Data for processing:
···

-- ==== Sys2Proof/Tests/Slice0.lean ====
section
/-! SUPPORT. Tests: ill-formed terms, words written out from the encodings of 07, small steps with results taken from the spec, and for
every statement of Obligations a state and operands that meet its hypotheses. -/

open Sys2Proof Sys2Proof.Machine

namespace Sys2Proof.Tests

set_option Elab.async false

/-! Small states. -/

/-- The partition that Fount builds on die 0 (12 R442): its boot gang, of level P, is about to issue its one word, NOP. -/
def bench : State := State.reset.withFetchWord 32 0x0E030000

/-- The boot gang changed. -/
def benchG (f : Gang → Gang) : State := bench.modGang 0 0 f

/-- Its registers changed. -/
def benchR (f : Regs → Regs) : State := benchG (fun g => { g with regs := f g.regs })

/-- MODE set. -/
def benchM (m : Word) : State := benchR (fun r => { r with mode := m })

/-- A packet of a stream at PC 2^40 + 0x100. -/
def packet (taken : Bool) : StreamPkt := { word := 0x0E030000, pc := 0x10000000100, seq := 5, tick := 0, taken := taken }

/-- The executing gang follows a stream. -/
def State.streamed (s : State) (taken : Bool) : State := { s with cur := { s.cur with stream := some (packet taken) } }

/-- The word an outcome goes on from. -/
def nextState? (o : Host.Outcome State Fault Refusal) : Option State :=
  match o with
  | .next t => some t
  | _ => none

theorem next_of {o : Host.Outcome State Fault Refusal} {q : State → Bool} (h : (nextState? o).any q = true) :
    ∃ t, o = .next t ∧ q t = true := by
  cases o with
  | next t => exact ⟨t, rfl, by simpa [nextState?] using h⟩
  | fault f => simp [nextState?] at h
  | refused r => simp [nextState?] at h

/-- Whether the executing gang may run a word of a level that names some V registers, and q holds of it. -/
def runsB (s : State) (need : Priv) (vs : List Nat) (q : Gang → Bool) : Bool :=
  s.me?.any (fun g => g.status == .running && need.le g.priv && vs.all (fun v => decide (v < g.vLimit)) && q g)

theorem runs_of {s : State} {need : Priv} {vs : List Nat} {q : Gang → Prop} [DecidablePred q]
    (h : runsB s need vs (fun g => decide (q g)) = true) : ∃ g, Runs s g need vs ∧ q g := by
  unfold runsB at h
  cases e : s.me? with
  | none => simp [e] at h
  | some g =>
    simp only [e, Option.any_some, Bool.and_eq_true, beq_iff_eq, List.all_eq_true, decide_eq_true_eq] at h
    exact ⟨g, ⟨e, h.1.1.1, h.1.1.2, h.1.2⟩, h.2⟩

theorem gang_of {s : State} {c : CoreId} {k : SlotId} {q : Gang → Prop} [DecidablePred q]
    (h : (s.gang? c k).any (fun g => decide (q g)) = true) : ∃ g, s.gang? c k = some g ∧ q g := by
  cases e : s.gang? c k with
  | none => simp [e] at h
  | some g => exact ⟨g, rfl, by simpa [e] using h⟩

/-! Ill-formed terms, one for each check of Instr.wf (07 R207, R210, R220 to R224, R227 to R230). -/

theorem test_wf_subops : (Instr.vop .mulhu 1 2 3).wf = false ∧ (Instr.vop .neg 1 2 3).wf = false ∧
    (Instr.vops .maxu 1 2 3).wf = false ∧ (Instr.vops .mov 1 2 3).wf = false ∧ (Instr.sop .abs 1 2 3).wf = false ∧
    (Instr.vcmp .ltu 1 2 3).wf = false ∧ (Instr.vcmps .geu 1 2 3).wf = false ∧ (Instr.plog .pnot 1 2 3).wf = false ∧
    (Instr.fop .fsqrt 1 2 3).wf = false ∧ (Instr.fops .fneg 1 2 3).wf = false ∧ (Instr.sfop .fabs 1 2 3).wf = false ∧
    (Instr.fcvt .f32 .f32 1 2).wf = false ∧ (Instr.fcvt .i64 .f32 1 2).wf = false ∧ (Instr.fcvt .f32 .n64 1 2).wf = false ∧
    (Instr.fcvtS .n64 .n64 1 2).wf = false := by decide +kernel

theorem test_wf_memory : (Instr.ld 1 ⟨2, 3, 0⟩ .q .sc).wf = false ∧ (Instr.lds 1 ⟨2, 3, 0⟩ .w .plain).wf = false ∧
    (Instr.st 1 ⟨2, 3, 0⟩ .q .sc).wf = false ∧ (Instr.sld 1 ⟨2, 3, 0⟩ .q .plain).wf = false ∧
    (Instr.slds 1 ⟨2, 3, 0⟩ .d .plain).wf = false ∧ (Instr.sst 1 ⟨2, 3, 0⟩ .q .plain).wf = false ∧
    (Instr.atom .add 1 ⟨2, 3, 0⟩ .h).wf = false ∧ (Instr.atomAcq .add 1 ⟨2, 3, 0⟩ .b).wf = false ∧
    (Instr.atomRel .add 1 ⟨2, 3, 0⟩ .q).wf = false ∧ (Instr.atomAr .add 1 ⟨2, 3, 0⟩ .h).wf = false ∧
    (Instr.atomSc .add 1 ⟨2, 3, 0⟩ .h).wf = false ∧ (Instr.atomc .sc 1 ⟨2, 3, 0⟩ .b).wf = false ∧
    (Instr.red .swap 1 ⟨2, 3, 0⟩ .w).wf = false ∧ (Instr.red .add 1 ⟨2, 3, 0⟩ .h).wf = false ∧
    (Instr.redRel .swap 1 ⟨2, 3, 0⟩ .d).wf = false ∧ (Instr.redRel .or 1 ⟨2, 3, 0⟩ .q).wf = false := by decide +kernel

theorem test_wf_codes : (Instr.qpush 8 1).wf = false ∧ (Instr.qpop 1 8).wf = false ∧ (Instr.qpop 1 15).wf = false ∧
    (Instr.qbni 1 2 1).wf = false ∧ (Instr.qbni 1 2 17).wf = false ∧ (Instr.dqbni 1 2 0).wf = false ∧
    (Instr.dqbni 1 2 17).wf = false ∧ (Instr.widf 1 6).wf = false ∧ (Instr.partctl 6 1 2).wf = false := by decide +kernel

···

What is being asked: Only the number is wanted here. Please work out how many lines of the records contain "executing".

Output below: 2